The vice president, for instance, critiqued Bush's proposal to partially privatize Social Security and noted that he, Gore, would set aside a part of the budget surplus to extend the financial viability of both Medicare and Social Security--while "the other side" does not.

"So that's a contrast," Gore told several hundred supportive seniors at the Roger T. Sermon Community Center.

One of Gore's mantras in recent weeks is that he is a fighter for the people while Bush, the GOP presidential nominee, fights only for the powerful.

On Monday evening, Gore met up with his running mate, Sen. Joseph I. Lieberman of Connecticut, for a rally in St. Louis. About 1,000 Gore-Lieberman supporters braved a sweltering late-afternoon sun at Kiener Plaza near the Mississippi River to give the men and their wives an enthusiastic welcome.

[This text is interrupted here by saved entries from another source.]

/-- The tag of a word seen the same way, with the same choices. -/
def viewTag (fresh : Nat) (visible : Stale → Bool) (w : Nat) : Nat → List Stale → Bool → Bool
  | _, [], t => t
  | i, e :: es, t =>
    match e.tags.find? fun q => q.1 == w with
    | some q =>
      if !visible e && !sees fresh i w then viewTag fresh visible w (i + 1) es q.2 else t
    | none => viewTag fresh visible w (i + 1) es t

/-- The pending stores of a context in the order of their triggers. -/
def pending (c : Ctx) : List LStore :=
  c.flight.filterMap fun e => if e.kind = .store && !e.done then e.store else none

/-- A pending store is observed by an access of its own context: when ordered before it, and else by choice (R75). -/
def observed (fresh i w : Nat) (swz : Bool) (joins : Nat) (st : LStore) : Bool :=
  st.before swz joins || sees fresh i w

/-- Word w of the scratchpad as context x observes it through a stream (R75, R153 rule 4). -/
def Pkg.wordAt (p : Pkg) (x : Nat) (swz : Bool) (joins : Nat) (w : Nat) : Lane :=
  let k := p.k (coreOf x)
  let base := viewBytes p.fresh (fun e => e.seen x swz joins) w 0 k.stale.reverse [] (k.spad.getMany (4 * w) 4)
  let pend := pending (p.c x)
  let bs := ((List.range pend.length).zip pend).foldl
    (fun bs q => if touches w q.2.bytes && observed p.fresh (k.stale.length + q.1) w swz joins q.2
      then overlay w q.2.bytes bs else bs) base
  BitVec.ofNat 32 (natOf bs)

/-- The tag of word w as context x observes it. -/
def Pkg.tagAt (p : Pkg) (x : Nat) (swz : Bool) (joins : Nat) (w : Nat) : Bool :=
  let k := p.k (coreOf x)
  let base := viewTag p.fresh (fun e => e.seen x swz joins) w 0 k.stale.reverse (k.tags.get w)
  let pend := pending (p.c x)
  ((List.range pend.length).zip pend).foldl
    (fun t q => match q.2.tags.find? fun g => g.1 == w with
      | some g => if observed p.fresh (k.stale.length + q.1) w swz joins q.2 then g.2 else t
      | none => t) base

/-- Word w as the fetch of context x finds it: a write that no fence of the context has followed may be seen or not (R73) (log 23). -/
def Pkg.fetchWord (p : Pkg) (x w : Nat) : Lane :=
  let k := p.k (coreOf x)
  let base := viewBytes p.fresh (fun e => e.fetch.contains x) w 0 k.stale.reverse [] (k.spad.getMany (4 * w) 4)
  let pend := pending (p.c x)
  let bs := ((List.range pend.length).zip pend).foldl
    (fun bs q => if touches w q.2.bytes && sees p.fresh (k.stale.length + q.1) w then overlay w q.2.bytes bs else bs) base
  BitVec.ofNat 32 (natOf bs)

/-- The 32 bytes of the bundle at an address; at one that is no multiple of 4, which R120 leaves open, those from the word below on
(log 23). -/
def Pkg.fetchBundle (p : Pkg) (x addr : Nat) : Bundle :=
  bundleOfBytes ((List.range 8).flatMap fun i => bytesOf 4 (p.fetchWord x (addr / 4 + i)).toNat)
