/-- Every write that can be performed is, and when none is left the late ones; answers whether none is left (log 93). -/
def performRest (env : Env) (id : Nat) (p : Pkg) : Pkg × Bool :=
  let p := performPasses env id ((p.cmd id).writes.length + 1) p
  let c := p.cmd id
  if !p.present id then (p, false)
  else if c.writes.isEmpty && c.late.all (performable p c) && c.away.isEmpty then
    ((c.late.foldl (fun p w => performLate env id w p) p).modCmd id fun c => { c with late := [] }, true)
  else (p, false)

/-! ## Writes at failed planes (R363) -/

/-- The virtual address by which a write names a place, else one by which its command's pages do (R354) (log 91). -/
def addressOf (c : Command) (w : PWrite) (k : Nat) (p : Pkg) : Nat :=
  let granules := c.pages.flatMap fun q => (List.range 16).map fun g => (q.1, 65536 * q.2 + 4096 * g)
  match w with
  | .dev (some va) _ cells => va + (k - (cells.headD (0, 0)).1)
  | .amo va _ _ _ _ _ _ => va
  | .staged _ cells => (cells.headD (0, 0)).1
  | .side (some va) _ _ => va
  | _ => ((granules.find? fun q => match walk p q.1 q.2 with
    | .leaf l => leafPlace p l q.2 == k / 4096 * 4096
    | _ => false).map fun q => q.2 + k % 4096).getD 0

/-- The writes that are next to be performed: the stamp after the late ones, and these after all others. -/
def nextWrites (c : Command) : List PWrite :=
  if !c.writes.isEmpty then c.writes else if !c.late.isEmpty then c.late else c.stamp.toList

/-- Writes still to be made to a failed plane are held with it, and walk again when they are released (R363) (log 91). -/
def holdWrites (env : Env) (id : Nat) (p : Pkg) : Pkg :=
  let c := p.cmd id
  let hit := (nextWrites c).findSome? fun w => (placesOf p c.cmd.node w).findSome? fun k =>
    (Eng.failedAt p k).map fun f => (f, k, w)
  match hit with
  | some (f, k, w) =>
    let p := p.modCmd id fun c => { c with again := true }
    if f.group != 0 && p.held.any fun h => h.cmd == some id && h.group == f.group then p
    else
      let va := addressOf c w k p
      let q := Eng.joinPlane (engineRecord env.dtime 7 5 f.category c.cmd va (some k)) f p
      let h : Held := { group := q.2, cmd := some id, core := coreOf c.cmd.ctx, kind := 7, asid := c.cmd.asid, dpa := k,
                        page := va / 65536 * 65536 }
      ({ q.1 with held := q.1.held ++ [h] }).modC c.cmd.ctx fun x => { x with queueFrozen := true }
  | none => p

/-- A write by the leaves as they stand now. -/
def rewalkWrite (w : PWrite) : Eng PWrite := do
  match w with
  | .dev (some va) _ cells =>
    let q ← Eng.place va true
    return .dev (some va) q.2 (cells.map fun c => (q.1 + (c.1 - (cells.headD (0, 0)).1), c.2))
  | .staged _ cells => return .staged (← Eng.stagedLeaf (cells.headD (0, 0)).1).1 cells
  | .side (some va) _ cells => Eng.sideWrite va ((cells.headD (0, 0)).1 % 256) (cells.map (·.2))
  | .amo va none _ _ type op v =>
    let q ← Eng.place va true
    return .amo va none q.2 q.1 type op v
  | .amo va (some _) priv key type op v => return .amo va (some (← Eng.stagedLeaf va).1) priv key type op v
  | w => return w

"We are committed to genuine personal compassion," said Lieberman's wife, Hadassah.

One sign in the crowd that caught Lieberman's eye read: "Superman. Batman. Lieberman."

Gore enumerated many of his campaign planks and said the choice voters face in November amounts to "a battle for the future of our country."

Then the two men and their wives retired to Gore's hotel suite to watch President Clinton's speech to the convention.

Today, Lieberman is due in Los Angeles while Gore is scheduled to meet Clinton in the Detroit suburb of Monroe for a high-profile event billed by both camps as the symbolic passing of the torch.

As Gore works his way to Los Angeles, he is making appearances in several key battleground states while emphasizing issues that his strategists believe will resonate with middle-class Americans.

In Cleveland on Sunday, he touted his plan to provide universal medical insurance for children by 2004.